Output only the lines below from the one containing "def dataOf (c" to the one containing "BitVec.ofNat 32 (h 0 + 65536 * h 16)", exactly as written, both ends kept.

※

-- ==== Sys2Proof/Machine/Memory.lean ====
section
/-!
DEFINITION. The meanings of the memory instructions, opcodes 0x70 to 0x7F and 0x8F (10_isa R243 to R262, 07_ordering
R168): an instruction checks its addresses, raises its counter or token, and leaves an access or a request that the
hardware steps perform; a scratchpad access with no predecessor is performed at issue.
-/

set_option linter.unusedVariables false

namespace Sys2Proof.Machine

/-! ### Addresses (R244) -/

/-- The index register of an XM word in a lane. -/
def xmIndex (c : Cx) (f : XF) (l : Nat) : Word :=
  if mKB f.c then uniAt c.uni f.b.toNat else ((c.g.lane l).reg f.b.toNat).val

/-- A global address of an XM word, and a partition-relative one. -/
def xmVa (c : Cx) (f : XF) (l : Nat) : DWord :=
  uniPair c.uni f.a.toNat + (xmIndex c f l).setWidth 64 + (mOff f.c).signExtend 64
def xmScr (c : Cx) (f : XF) (l : Nat) : Nat :=
  (uniAt c.uni f.a.toNat + xmIndex c f l + (mOff f.c).signExtend 32).toNat

/-- The address of ldw and stw. -/
def mfVa (c : Cx) (f : MF) (l : Nat) : DWord :=
  let t := c.g.lane l
  pair (t.reg f.a.toNat).val (t.reg (f.a.toNat + 1)).val + 4 * f.off.setWidth 64

/-- The words of a data group in a lane. -/
def dataOf (c : Cx) (d n l : Nat) : List Word := (List.range n).map (fun j => ((c.g.lane l).reg (d + j)).val)

/-! ### New values of atomics (R253, 03_kernel_memory R62) -/

/-- Each 16-bit half of two words under a format's addition. -/
def addHalves (f : FFmt) (a b : Word) : Word :=
  let h (k : Nat) : Nat := (fAdd f mRNE false (a.toNat / 2 ^ k % 65536) (b.toNat / 2 ^ k % 65536)).1
  BitVec.ofNat 32 (h 0 + 65536 * h 16)

/-- An element of an add-on-store drain added to its destination: one exact sum, rounded once (03_kernel_memory R64). -/
def addStore (f : FFmt) (old : Nat) (x : Word) : Nat :=
  (roundTo f (xAdd mRNE (f.value old) (fp32.value x.toNat)).1 mRNE false).1

/-- The new value of an operation (0 add, 1 min, 2 max, 3 and, 4 or, 5 xor, 6 xchg, 7 cas) on a type of R251; 8 is the
addition of an add-on-store drain, in BF16 for type 4 and in FP32 otherwise. -/
def atomNew (op ty : Nat) (old a b : BitVec 64) : BitVec 64 :=
  let x := loWord old
  let y := loWord a
  match op with
  | 0 =>
    match ty with
    | 3 => BitVec.ofNat 64 (fAdd fp32 mRNE false x.toNat y.toNat).1
    | 4 => (addHalves bf16 x y).setWidth 64
    | 9 => (addHalves fp16 x y).setWidth 64
    | 8 => BitVec.ofNat 64 (fAdd fp64 mRNE false old.toNat a.toNat).1
    | 6 | 7 => old + a
    | _ => (x + y).setWidth 64
  | 1 | 2 =>
    let big := op == 2
    let pick (lt : Bool) : BitVec 64 := if lt == big then a else old
    match ty with
    | 1 => pick (decide (x.toInt < y.toInt))
    | 2 => pick (decide (x.toNat < y.toNat))
    | 3 => BitVec.ofNat 64 (fMinMax fp32 big x.toNat y.toNat).1
    | 6 => pick (decide (old.toInt < a.toInt))
    | 8 => BitVec.ofNat 64 (fMinMax fp64 big old.toNat a.toNat).1
    | _ => pick (decide (old.toNat < a.toNat))
  | 3 => old &&& a
  | 4 => old ||| a
  | 5 => old ^^^ a
  | 6 => a
  | 8 => BitVec.ofNat 64 (addStore (if ty = 4 then bf16 else fp32) old.toNat (loWord a))
  | _ => if old = a then b else old

/-- The bank operation of a code of R304 as operation and type: add.i, min.i, max.i, min.n, max.n, and, or, xor,
add.f, min.f, max.f, add.bf16x2. -/
def bankOp (code : Nat) (old v : Word) : Word :=
  let run (op ty : Nat) : Word := loWord (atomNew op ty (old.setWidth 64) (v.setWidth 64) 0)
  match code with
  | 0 => run 0 1
  | 1 => run 1 1
  | 2 => run 2 1
  | 3 => run 1 2
  | 4 => run 2 2
  | 5 => run 3 0
  | 6 => run 4 0
  | 7 => run 5 0
  | 8 => run 0 3
  | 9 => run 1 3
  | 10 => run 2 3
  | _ => run 0 4

/-- Operation and type of an atomic instruction: cas compares, vis.min takes the unsigned minimum (R251, R295). -/
def atomKind : Instr → Nat × Nat
  | .atom f | .red f | .atoms f => (mOp f.c, mTy f.c)
  | .cas f => (7, mTy f.c)
  | .visMin _ => (1, 7)
  | _ => (6, 0)

/-- Operand words of a 32-bit or 64-bit atomic as its two values (R252). -/
def atomArgs (wide : Bool) (ops : List Word) : BitVec 64 × BitVec 64 :=
  let w (n : Nat) : Word := (ops[n]?).getD 0
  if wide then (pair (w 0) (w 1), pair (w 2) (w 3)) else ((w 0).setWidth 64, (w 1).setWidth 64)

/-! ### Global accesses -/

/-- A global access issued for the executing lanes (R247 to R249): it enters the group's accesses behind the fences in
force, raises LD or ST once, makes its destinations unwritten, and takes the translations already cached. -/
def globalIssue (i : Instr) (kind : AccKind) (width hint : Nat) (dst : List Nat) (va : Nat → DWord)
    (ops : Nat → List Word) (s : State) (c : Cx) : Except Trap State :=
  if c.ex = [] then .ok s
  else match c.ex.find? (fun l => !canonicalRange (va l) width) with
    | some l => .error (trapMem 4 (va l))
    | none =>
      let (id, x) := s.x.fresh
      let k := s.ctx c.w.asid
      let rd := kind == .load || kind == .atomic
      let seen := c.ex.filter (fun l => k.watches rd kind.writes (va l) width)
      let a : Access := { id := id, wg := c.w.id, grp := c.g.idx, ins := i, kind := kind, pc := c.pc, width := width, hint := hint, lanes := c.ex.map (fun l => { lane := l, va := va l, ops := ops l }), after := s.x.afterOf c.g ((fenceSet i).getD 0) (maskOf c.ex), skid0 := c.g.issued + 1, at_ := id }
      let g := { (c.g.onLanes seen (fun _ t => { t with hold := .watch id })) with
        ld := if kind.raisesLd then c.g.ld + 1 else c.g.ld
        stc := if kind.raisesSt then c.g.stc + 1 else c.g.stc
        busy := c.g.busy ++ dst.map (fun r => { kind := 0, idx := r, lanes := maskOf c.ex, due := .acc id }) }
      .ok ((({ s with x := { x with accs := x.accs ++ [a] } }).putGrp c.w.id g).accMove id)

/-- ld (R247). -/
def execLd (f : XF) (s : State) : Host.Outcome State Fault Refusal :=
  s.issue (.ld f) (fun s c =>
    globalIssue (.ld f) .load (2 ^ mSize f.c) (mHint f.c) (regsFrom f.d.toNat (sizeRegs (mSize f.c))) (xmVa c f)
      (fun _ => []) s c)

/-- ldw: four bytes, tag RAW (R246, R247). -/
def execLdw (f : MF) (s : State) : Host.Outcome State Fault Refusal :=
  s.issue (.ldw f) (fun s c =>
    globalIssue (.ldw f) .load 4 f.hint.toNat [f.d.toNat] (mfVa c f) (fun _ => []) s c)

/-- st (R248). -/
def execSt (f : XF) (s : State) : Host.Outcome State Fault Refusal :=
  s.issue (.st f) (fun s c =>
    globalIssue (.st f) .store (2 ^ mSize f.c) (mHint f.c) [] (xmVa c f)
      (dataOf c f.d.toNat (sizeRegs (mSize f.c))) s c)

/-- stw (R248). -/
def execStw (f : MF) (s : State) : Host.Outcome State Fault Refusal :=
  s.issue (.stw f) (fun s c =>
    globalIssue (.stw f) .store 4 f.hint.toNat [] (mfVa c f) (dataOf c f.d.toNat 1) s c)

/-- A global atomic: natural alignment, then the access (R249, R254). -/
def atomIssue (i : Instr) (f : XF) (kind : AccKind) (n : Nat) (dst : List Nat) (s : State) (c : Cx) :
    Except Trap State :=
  let width := if atomWide (atomKind i).2 then 8 else 4
  match c.ex.find? (fun l => !canonicalRange (xmVa c f l) width) with
  | some l => .error (trapMem 4 (xmVa c f l))
  | none =>
    match c.ex.find? (fun l => (xmVa c f l).toNat % width != 0) with
    | some l => .error (trapMem 5 (xmVa c f l))
    | none => globalIssue i kind width (mHint f.c) dst (xmVa c f) (dataOf c f.d.toNat n) s c

/-- atom: the old value comes back (R251 to R254). -/
def execAtom (f : XF) (s : State) : Host.Outcome State Fault Refusal :=
  s.issue (.atom f) (fun s c =>
    let n := if atomWide (mTy f.c) then 2 else 1
    atomIssue (.atom f) f .atomic n (regsFrom f.d.toNat n) s c)

/-- red: nothing comes back (R252). -/
def execRed (f : XF) (s : State) : Host.Outcome State Fault Refusal :=
  s.issue (.red f) (fun s c => atomIssue (.red f) f .reduce (if atomWide (mTy f.c) then 2 else 1) [] s c)

/-- cas: compare value and new value in one group, the old value to its first half (R252). -/
def execCas (f : XF) (s : State) : Host.Outcome State Fault Refusal :=
  s.issue (.cas f) (fun s c =>
    atomIssue (.cas f) f .atomic (casRegs (mTy f.c)) (regsFrom f.d.toNat (casRegs (mTy f.c) / 2)) s c)

/-- vis.min: an unsigned 64-bit minimum that returns nothing (R295). -/
def execVisMin (f : XF) (s : State) : Host.Outcome State Fault Refusal :=
  s.issue (.visMin f) (fun s c => atomIssue (.visMin f) f .reduce 2 [] s c)

/-! ### The scratchpad (R60 to R63) -/

/-- One lane's access performed in its banks: the scratchpad after it and the registers that it writes. -/
def scratchLane (i : Instr) (m : Mem) (l : LaneAcc) : Mem × List RegWr :=
  let a := (l.pa.head?).getD 0
  match i with
  | .lds f => (m, placeLoad (mSize f.c) (BitVec.ofNat 8 (mF8 f.c)) f.d.toNat l.lane (m.bytes a (2 ^ mSize f.c)))
  | .sts f => (m.putBytes a ((l.ops.flatMap (fun w => natLe 4 w.toNat)).take (2 ^ mSize f.c)), [])
  | .atoms f =>
    let old := BitVec.ofNat 64 (m.num a 4)
    let k := atomKind (.atoms f)
    let v := atomArgs false l.ops
    (m.putNum a 4 (loWord (atomNew k.1 k.2 old v.1 v.2)).toNat, placeAtom (mTy f.c) f.d.toNat l.lane old)
  | _ => (m, [])

/-- The lanes in ascending order (R60, R63). -/
def scratchLanes (i : Instr) (m : Mem) (ls : List LaneAcc) : Mem × List RegWr :=
  ls.foldl (fun p l => let q := scratchLane i p.1 l; (q.1, p.2 ++ q.2)) (m, [])

/-- Whether an older scratchpad access of the group is still held behind a fence (R61, 07_ordering R163). -/
def Exec.scratchHeld (x : Exec) (w g : Nat) : Bool :=
  x.accs.any (fun a => a.wg == w && a.grp == g && a.onScratch)

/-- An access added to the state with its group. -/
def State.addAcc (s : State) (wi : Nat) (g : Group) (a : Access) : State :=
  let x := { s.x with nextId := s.x.nextId + 1, accs := s.x.accs ++ [a] }
  ({ s with x := x }).putGrp wi g

/-- The reply of an access performed at issue: LD until its registers are written (R48). -/
def replyIssue (i : Instr) (dst : List Nat) (res : List RegWr) (s : State) (c : Cx) : State :=
  let id := s.x.nextId
  let g := { c.g with
    ld := c.g.ld + 1
    busy := c.g.busy ++ dst.map (fun r => { kind := 0, idx := r, lanes := maskOf c.ex, due := .acc id }) }
  s.addAcc c.w.id g { id := id, wg := c.w.id, grp := c.g.idx, ins := i, kind := .reply, pc := c.pc, res := res, at_ := id }

/-- A scratchpad access: the range of every executing lane is checked, then it is performed at issue, or held behind
the fences in force (R59, R249). -/
def scratchIssue (i : Instr) (kind : AccKind) (width : Nat) (dst : List Nat) (ea : Nat → Nat) (ops : Nat → List Word)
    (s : State) (c : Cx) : Except Trap State :=
  if c.ex = [] then .ok s
  else match c.ex.find? (fun l => decide (c.w.scrSize < ea l + width)) with
    | some l => .error (trapMem 7 (BitVec.ofNat 64 (ea l)))
    | none =>
      let lanes := c.ex.map (fun l =>
        ({ lane := l, va := BitVec.ofNat 64 (ea l), ops := ops l, st := .ok, pa := regsFrom (ea l) width } : LaneAcc))
      let after := s.x.afterOf c.g ((fenceSet i).getD 0) (maskOf c.ex)
      if after = [] ∧ s.x.scratchHeld c.w.id c.g.idx = false then
        let r := scratchLanes i c.w.scratch lanes
        let s1 := s.putWg { c.w with scratch := r.1 }
        .ok (if kind.raisesLd then replyIssue i dst r.2 s1 c else s1)
      else
        let id := s.x.nextId
        let g := { c.g with
          ld := if kind.raisesLd then c.g.ld + 1 else c.g.ld
          stc := if kind.raisesSt then c.g.stc + 1 else c.g.stc
          busy := c.g.busy ++ dst.map (fun r => { kind := 0, idx := r, lanes := maskOf c.ex, due := .acc id }) }
        .ok (s.addAcc c.w.id g { id := id, wg := c.w.id, grp := c.g.idx, ins := i, kind := kind, pc := c.pc, width := width, lanes := lanes, after := after, at_ := id })

/-- lds (R247). -/
def execLds (f : XF) (s : State) : Host.Outcome State Fault Refusal :=
  s.issue (.lds f) (fun s c =>
    scratchIssue (.lds f) .load (2 ^ mSize f.c) (regsFrom f.d.toNat (sizeRegs (mSize f.c))) (xmScr c f)
      (fun _ => []) s c)

/-- sts (R248). -/
def execSts (f : XF) (s : State) : Host.Outcome State Fault Refusal :=
  s.issue (.sts f) (fun s c =>
    scratchIssue (.sts f) .store (2 ^ mSize f.c) [] (xmScr c f) (dataOf c f.d.toNat (sizeRegs (mSize f.c))) s c)

/-- atoms: aligned words, ascending lanes (R253, R254). -/
def execAtoms (f : XF) (s : State) : Host.Outcome State Fault Refusal :=
  s.issue (.atoms f) (fun s c =>
    match c.ex.find? (fun l => xmScr c f l % 4 != 0) with
    | some l => .error (trapMem 5 (BitVec.ofNat 64 (xmScr c f l)))
    | none =>
      scratchIssue (.atoms f) .atomic 4 [f.d.toNat] (xmScr c f)
        (dataOf c f.d.toNat (if mOp f.c = 7 then 2 else 1)) s c)

/-! ### Standing loads (R256 to R260, 03_kernel_memory R83 to R92) -/

/-- The slot checks of R256. -/
def slotCheck (w : Wg) (slot : Word) : Option Trap :=
  if slot.toNat % 128 ≠ 0 then some (trapMem 8 (slot.setWidth 64))
  else if w.scrSize < slot.toNat + 128 then some (trapMem 7 (slot.setWidth 64))
  else none

/-- The header of a slot (R86). -/
def Stand.header (e : Stand) : DWord :=
  e.seq ++ BitVec.ofNat 32 ((e.folded % 65536) * 65536 + (if e.lost then 4 else 0) + (if e.resync then 2 else 0) +
    (if e.overrun then 1 else 0))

※

### RESPONSE AREA
def dataOf (c : Cx) (d n l : Nat) : List Word := (List.range n).map (fun j => ((c.g.lane l).reg (d + j)).val)

/-! ### New values of atomics (R253, 03_kernel_memory R62) -/

/-- Each 16-bit half of two words under a format's addition. -/
def addHalves (f : FFmt) (a b : Word) : Word :=
  let h (k : Nat) : Nat := (fAdd f mRNE false (a.toNat / 2 ^ k % 65536) (b.toNat / 2 ^ k % 65536)).1
  BitVec.ofNat 32 (h 0 + 65536 * h 16)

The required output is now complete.